Assalamualaikum Warohmatullahi Wabarokatuh

2013/07/11

Review Sekilas Perjalanan

Merantau, meninggalkan kampung halaman, demi memperoleh pendidikan yang lebih baik, itulah cita-cita orang tua kami, kepada delapan anaknya ini.
Alhamdulillah, sungguh sebuah pola fikir yang sangat jauh ke depan, dibanding dengan pendidikan kedua orang tua kami yang masih dibelakang, hanya bisa mengecap pendidikan sekolah dasar saja. Sementara, kami anak-anaknya Alhamdulillah pendidikannya minimal sudah di atas mereka. Ada yang sudah sarjana, diploma, SMA, dan aku saat ini Insyaallah akan meluluskan pendidikan profesi apoteker.
Ada sebenarnya cita-cita ingin memasuki pesantren ketika lulus sekolah dasar dulu. Namun, masa itu kondisi perekonomian yang hancur karena krisis moneter, membuat aku harus mengurungkan niat tersebut, aku hanya bisa masuk sekolah tsanawiyah yang ada di kampung. Rela atau tidak rela, harus diterima, karena bagiku yang penting sekolah ku lanjut.
Banyak sebenarnya prinsip hidup, yang menjadi modal dasar hingga saat ini yang ku peroleh dari tsanawiyah itu. Banyak nasehat yang terus ku ingat dari kepala sekolah kami dahulu. Terimakasih yang tiada tara ku ucapkan untuk beliau, semoga beliau diberikan keberkahan oleh Allah swt.
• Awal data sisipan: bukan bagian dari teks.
/-- O16. GATH reads its 64 indices and begins its eight cycles of row reads; LDCB loads 32 bytes into a codebook after 6 cycles;
LDCM loads a coefficient table with an image of the resident bank, held from 256 cycles on (05 R154 to R156). -/
def Obligations.TableLoadsComplete : Prop :=
  ∀ (s : State) (w : BitVec 3) (st a t4 : BitVec 4) (c : BitVec 2) (k : BitVec 15) (d : Desc) (o : Nat) (img : List (BitVec 128)),
    (o = (s.me.areg a.toNat + k.signExtend 64 * 256).toNat → (Instr.gath w st a k).wellFormed = true →
      (s.me.streg st.toNat).desc = some d → d.kind ≠ 1 →
      d.addr (s.me.streg st.toNat).p % (fmtAlign (fmtOf d.fmt) : Int) = 0 → o % 256 = 0 → o < 0x600000 →
      s.bankSlips s.curPipe 1 s.me.l.pc o 256 = [] → s.eccSlips s.curPipe 1 s.me.l.pc o 256 = [] →
      s.timely [.st st.toNat, .a a.toNat] = true →
      ∃ t : State, exec (.gath w st a k) s = .next t ∧ t.me.cyc.dets = s.me.cyc.dets ∧
        t.me.streg st.toNat = (s.me.streg st.toNat).advance d ∧ t.me.cyc.rd = s.me.cyc.rd + 256 ∧
        t.me.fly.gath = s.me.fly.gath ++ [{ issue := s.atk, base := d.addr (s.me.streg st.toNat).p, stride := d.str 1,
                                            idx := (List.range 64).map (fun n => signedOf 32 (s.me.mem.sram.readLE (o + 4 * n) 4)), rows := [],
                                            pc := s.me.l.pc }]) ∧
    (o = (s.me.areg a.toNat).toNat → (Instr.ldcb w c a).wellFormed = true → o % 32 = 0 → o < 0x600000 →
      s.bankSlips s.curPipe 1 s.me.l.pc o 32 = [] → s.eccSlips s.curPipe 1 s.me.l.pc o 32 = [] → s.timely [.a a.toNat] = true →
      exec (.ldcb w c a) s = .next (s.setPipe s.curPipe
        (((s.me.produce .l s.atk 6 (.cb c.toNat (BitVec.ofNat 256 (s.me.mem.sram.readLE o 32))) 0).chargeL 32).afterWord .l (s.atk + 1) false))) ∧
    ((s.part s.curPart).run.cmem.find? (fun e => e.1 == (s.me.areg a.toNat).toNat) = some ((s.me.areg a.toNat).toNat, img) →
      (s.me.areg a.toNat).toNat ≤ 15 → s.timely [.a a.toNat] = true →
      exec (.ldcm w t4 a) s = .next (s.setPipe s.curPipe
        ((s.me.produce .l s.atk 256 (.coef t4.toNat img) 0).afterWord .l (s.atk + 1) false)))

/-- O17. HLD and HST with a legal stream and offset, a slot of their partition, and a stream TLB entry that covers their address
start a transfer of 256 bytes between that physical address and tensor SRAM, and move the position on by one; HST holds the
bytes read in its issue cycle (05 R157, R161, R162; 19 R428). -/
def Obligations.HbmTransfersStart : Prop :=
  ∀ (s : State) (w : BitVec 3) (st a : BitVec 4) (k : BitVec 15) (d : Desc) (r r' : StreamReg) (e : STlb) (i : Instr)
    (kd : StreamKind) (src : RegRef) (o : Nat) (load : Bool),
    ((i = .hld w st a k ∧ kd = .l ∧ src = .a a.toNat ∧ o = (s.me.areg a.toNat + k.signExtend 64 * 256).toNat ∧ load = true) ∨
      (i = .hst w st a k ∧ kd = .s ∧ src = .b a.toNat ∧ o = (s.me.breg a.toNat + k.signExtend 64 * 256).toNat ∧ load = false ∧
        s.bankSlips s.curPipe 3 s.me.s.pc o 256 = [] ∧ s.eccSlips s.curPipe 3 s.me.s.pc o 256 = [])) →
    i.wellFormed = true → r = s.me.streg st.toNat → r.desc = some d → d.kind = 1 → o % 256 = 0 → o < 0x600000 →
    d.addr r.p % 256 = 0 → inPaged (d.addr r.p) 256 = true → (s.part s.curPart).tsmask.getLsbD (slotOf s.atk) = true →
    r.lookup (d.addr r.p).toNat = .hit e r' → s.timely [.st st.toNat, src] = true →
    ∃ t : State, exec i s = .next t ∧ t.me.cyc.dets = s.me.cyc.dets ∧ t.me.streg st.toNat = r'.advance d ∧
      t.me.mem = s.me.mem ∧
      t.me.fly.hbm = s.me.fly.hbm ++ [{ isLoad := load, issue := s.atk, pa := e.frame + ((d.addr r.p).toNat - e.page), off := o,
                                        data := if load then [] else (List.range 32).map (fun n => (n, s.me.mem.sram.word (o + 8 * n))),
                                        pc := (s.me.seq kd).pc }]

/-! ### S: stores, relays and read-modify-write (05 R164 to R171) -/

/-- A legal STQ pops the sound head of its queue, puts its elements, converted to fmt, in flight for the end of issue + 2, raises
their flags 3 cycles on, moves the position on and, under SR, draws once for each element; where hcap and its set's EN bit are
both 1, it counts each element in the bin of its pattern before or, with the set's POST bit, after the conversion, and otherwise
no set changes (05 R164, R165; 02 R59, R67). HCLR clears the 64 bins of its set, and HSNAP writes them and clears the set as one
action (05 R166; 02 R68). -/
def Claims.StoresAndHistograms : Prop :=
  ∀ (s : State) (w q : BitVec 3) (st f b : BitVec 4) (rm : BitVec 3) (x c : BitVec 1) (h n : BitVec 2) (d : Desc) (r : StreamReg)
    (m : RMode) (v : VWord) (out : Nat → FRes),
    (r = s.me.streg st.toNat → r.desc = some d → s.me.mode rm.toNat = some m → (Instr.stq w q st f rm x h c).wellFormed = true →
      d.kind ≠ 1 → d.lanes * (fmtOf f.toNat).bits / 8 ≤ 256 → inTensor (d.addr r.p) (d.lanes * (fmtOf f.toNat).bits / 8) = true →
      d.addr r.p % (fmtAlign (fmtOf f.toNat) : Int) = 0 → qHead (s.me.dqueue q.toNat) s.atk = some v →
      qBad (s.me.dqueue q.toNat) s.atk = false → s.timely [.st st.toNat] = true →
      out = (fun e => stqElem s.me (fmtOf d.qfmt) (fmtOf f.toNat) (decide (x = 1)) m v e) →
      ∃ t : State, exec (.stq w q st f rm x h c) s = .next t ∧ t.me.cyc.dets = s.me.cyc.dets ∧
        t.me.dqueue q.toNat = (s.me.dqueue q.toNat).tail ∧ t.me.streg st.toNat = r.advance d ∧
        t.me.fly.writes = s.me.fly.writes ++ [{ at_ := s.atk + 2, cls := 5, addr := (d.addr r.p).toNat,
                                                bytes := elemBytes (fmtOf f.toNat).bits d.lanes (fun e => (out e).bits),
                                                pc := s.me.s.pc }] ∧
        t.me.fly.res = s.me.fly.res ++ [{ due := s.atk + 3, stream := 3, res := .flags,
                                          flags := flagsOf d.lanes (fun e => (out e).flags), issue := s.atk }] ∧
        t.me.cyc.draws = Nat.max s.me.cyc.draws (if m = .sr then d.lanes else 0) ∧
        t.me.mem.sram = s.me.mem.sram ∧ t.me.regs.vr = s.me.regs.vr ∧ t.me.regs.sr = s.me.regs.sr ∧
        ((c = 0 ∨ s.me.csr.histCtl.getLsbD h.toNat = false) → t.me.mem.hist = s.me.mem.hist) ∧
        (c = 1 → s.me.csr.histCtl.getLsbD h.toNat = true →
          t.me.mem.hist = ((List.range d.lanes).filterMap (fun e => if s.me.csr.histCtl.getLsbD (4 + h.toNat)
            then captureBin (fmtOf f.toNat) (out e).bits
            else captureBin (fmtOf d.qfmt) (elemOf v (fmtOf d.qfmt).bits e))).foldl (fun a j => addCount a h.toNat j) s.me.mem.hist)) ∧
    (exec (.hclr w n) s = .next (s.setPipe s.curPipe
      (({ s.me with mem := { s.me.mem with hist := clearSet s.me.mem.hist n.toNat } } : Pipe).afterWord .s (s.atk + 1) false))) ∧
    ((s.me.breg b.toNat).toNat % 256 = 0 → (s.me.breg b.toNat).toNat < 0x600000 → s.timely [.b b.toNat] = true →
      ∃ t : State, exec (.hsnap w n b) s = .next t ∧ t.me.cyc.dets = s.me.cyc.dets ∧
        t.me.mem.hist = clearSet s.me.mem.hist n.toNat ∧ t.me.mem.sram = s.me.mem.sram ∧
        t.me.fly.writes = s.me.fly.writes ++ [{ at_ := s.atk + 2, cls := 5, addr := (s.me.breg b.toNat).toNat,
                                                bytes := elemBytes 32 64 (fun j => (s.me.mem.hist.get (n.toNat * 64 + j) 0).toNat),
                                                pc := s.me.s.pc }])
Sekolah selama 3 tahun di tsanawiyah, memberikan banyak pengalaman, mulai menjadi ketua kelas, hingga menjadi ketua PHBI, hehehehe... Mulai dari juara kelas (bukan tuk sombong ya) hingga kami pernah ikut lomba cerdas cermat tingkat kecamatan (namun kalah) hahaha. Mulai dari belajar les persiapan UN dengan serius, hingga pergi main-main ke sungai, karena guru les di sekolah gak datang. Hahaha.. Enak juga ya...!! Hingga kena panggil dan ditegur kepala sekolah karena poto untuk ijazah dengan rambut acak-acakan, haduhhh... Bandal juga aku dulu ya..!!" wkwkwkwkk..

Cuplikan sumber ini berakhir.